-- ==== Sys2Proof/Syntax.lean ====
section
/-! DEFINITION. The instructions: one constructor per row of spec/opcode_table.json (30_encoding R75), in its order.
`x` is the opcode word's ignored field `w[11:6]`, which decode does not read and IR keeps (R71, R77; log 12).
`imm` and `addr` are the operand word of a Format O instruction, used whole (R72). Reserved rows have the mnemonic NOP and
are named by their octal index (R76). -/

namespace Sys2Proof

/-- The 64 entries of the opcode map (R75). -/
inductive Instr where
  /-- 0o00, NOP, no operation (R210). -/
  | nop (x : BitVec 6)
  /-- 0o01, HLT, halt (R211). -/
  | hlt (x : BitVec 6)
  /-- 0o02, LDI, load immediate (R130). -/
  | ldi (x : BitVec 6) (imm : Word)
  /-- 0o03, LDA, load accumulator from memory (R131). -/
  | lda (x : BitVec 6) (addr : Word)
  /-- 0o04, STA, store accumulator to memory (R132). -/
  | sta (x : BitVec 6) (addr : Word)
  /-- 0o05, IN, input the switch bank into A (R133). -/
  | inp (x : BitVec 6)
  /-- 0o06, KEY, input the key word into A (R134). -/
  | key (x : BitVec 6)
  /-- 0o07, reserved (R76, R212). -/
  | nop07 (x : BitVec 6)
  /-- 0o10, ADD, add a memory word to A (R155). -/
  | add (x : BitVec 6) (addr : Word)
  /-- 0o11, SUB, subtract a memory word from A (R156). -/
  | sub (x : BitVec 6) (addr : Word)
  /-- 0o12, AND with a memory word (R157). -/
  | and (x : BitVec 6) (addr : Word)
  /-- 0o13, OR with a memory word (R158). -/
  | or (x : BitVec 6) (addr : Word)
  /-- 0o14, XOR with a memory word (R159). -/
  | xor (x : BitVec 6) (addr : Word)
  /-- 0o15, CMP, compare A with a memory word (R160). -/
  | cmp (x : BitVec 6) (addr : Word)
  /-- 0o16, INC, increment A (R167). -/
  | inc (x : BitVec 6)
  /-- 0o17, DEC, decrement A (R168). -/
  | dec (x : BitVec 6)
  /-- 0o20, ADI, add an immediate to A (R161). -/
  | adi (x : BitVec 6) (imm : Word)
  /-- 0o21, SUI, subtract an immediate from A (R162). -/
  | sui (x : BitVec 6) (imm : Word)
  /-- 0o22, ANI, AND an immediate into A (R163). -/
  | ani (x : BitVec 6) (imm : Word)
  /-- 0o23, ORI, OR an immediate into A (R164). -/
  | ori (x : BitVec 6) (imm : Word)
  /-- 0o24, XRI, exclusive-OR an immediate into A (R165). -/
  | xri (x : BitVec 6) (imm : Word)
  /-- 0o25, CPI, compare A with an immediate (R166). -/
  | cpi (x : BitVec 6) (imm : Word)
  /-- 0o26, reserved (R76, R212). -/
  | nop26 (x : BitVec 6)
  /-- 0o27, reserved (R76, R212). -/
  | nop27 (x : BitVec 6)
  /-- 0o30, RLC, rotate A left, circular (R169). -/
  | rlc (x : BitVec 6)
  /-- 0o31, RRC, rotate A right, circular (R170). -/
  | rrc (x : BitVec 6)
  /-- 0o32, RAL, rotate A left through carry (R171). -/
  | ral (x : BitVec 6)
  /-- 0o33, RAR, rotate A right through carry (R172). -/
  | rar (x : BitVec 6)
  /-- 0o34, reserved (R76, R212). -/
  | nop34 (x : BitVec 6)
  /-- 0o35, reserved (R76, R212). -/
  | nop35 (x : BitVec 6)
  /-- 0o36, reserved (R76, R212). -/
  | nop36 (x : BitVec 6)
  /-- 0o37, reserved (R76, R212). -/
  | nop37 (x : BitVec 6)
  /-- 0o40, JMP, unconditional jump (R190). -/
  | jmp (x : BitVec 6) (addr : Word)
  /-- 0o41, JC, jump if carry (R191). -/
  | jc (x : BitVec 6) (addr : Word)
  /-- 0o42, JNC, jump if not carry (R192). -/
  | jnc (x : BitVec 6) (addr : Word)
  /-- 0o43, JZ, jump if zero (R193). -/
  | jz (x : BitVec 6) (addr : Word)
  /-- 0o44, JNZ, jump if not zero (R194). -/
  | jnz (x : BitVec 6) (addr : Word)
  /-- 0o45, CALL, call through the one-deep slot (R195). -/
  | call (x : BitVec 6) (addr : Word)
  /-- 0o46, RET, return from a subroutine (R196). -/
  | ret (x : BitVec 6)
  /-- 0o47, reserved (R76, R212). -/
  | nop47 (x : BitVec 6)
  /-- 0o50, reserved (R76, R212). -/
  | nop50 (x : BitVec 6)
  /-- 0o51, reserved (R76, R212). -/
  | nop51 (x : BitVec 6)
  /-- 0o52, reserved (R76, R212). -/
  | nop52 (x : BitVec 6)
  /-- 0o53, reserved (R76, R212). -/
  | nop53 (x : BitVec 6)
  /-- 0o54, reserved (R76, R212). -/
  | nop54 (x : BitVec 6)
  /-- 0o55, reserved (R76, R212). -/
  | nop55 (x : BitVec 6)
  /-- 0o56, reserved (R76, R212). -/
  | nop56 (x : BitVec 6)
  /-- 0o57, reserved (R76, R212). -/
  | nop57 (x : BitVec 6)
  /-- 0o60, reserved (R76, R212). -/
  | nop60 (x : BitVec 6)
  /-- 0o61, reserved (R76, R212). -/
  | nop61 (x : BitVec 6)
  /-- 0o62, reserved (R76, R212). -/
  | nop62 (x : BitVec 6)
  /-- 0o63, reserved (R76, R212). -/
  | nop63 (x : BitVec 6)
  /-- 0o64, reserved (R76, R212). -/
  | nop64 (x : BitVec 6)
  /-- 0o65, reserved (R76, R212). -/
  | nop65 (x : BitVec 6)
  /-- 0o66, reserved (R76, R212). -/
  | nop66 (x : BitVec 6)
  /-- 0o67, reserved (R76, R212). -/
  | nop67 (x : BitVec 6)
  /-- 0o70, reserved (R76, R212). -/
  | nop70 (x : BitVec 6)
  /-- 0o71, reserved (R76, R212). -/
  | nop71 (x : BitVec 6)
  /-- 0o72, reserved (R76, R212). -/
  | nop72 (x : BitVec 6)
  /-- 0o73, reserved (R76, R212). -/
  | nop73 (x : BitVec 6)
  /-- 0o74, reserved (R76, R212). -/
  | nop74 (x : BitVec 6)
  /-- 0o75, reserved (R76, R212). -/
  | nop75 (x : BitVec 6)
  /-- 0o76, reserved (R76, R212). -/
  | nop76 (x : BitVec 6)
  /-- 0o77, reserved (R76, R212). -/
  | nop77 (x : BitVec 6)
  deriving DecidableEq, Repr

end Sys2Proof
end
_ _ _ _ _ _ _
> _TASK INSTRUCTIONS_: Please transcribe only the lines in the records above running from the line that has "are named by their octal index (R76). -/" through the line that has "hlt (x : BitVec 6)", both included, exactly as they appear.

> _OUTPUT OF THE EXERCISE_:
are named by their octal index (R76). -/

namespace Sys2Proof

/-- The 64 entries of the opcode map (R75). -/
inductive Instr where
  /-- 0o00, NOP, no operation (R210). -/
  | nop (x : BitVec 6)
  /-- 0o01, HLT, halt (R211). -/
  | hlt (x : BitVec 6)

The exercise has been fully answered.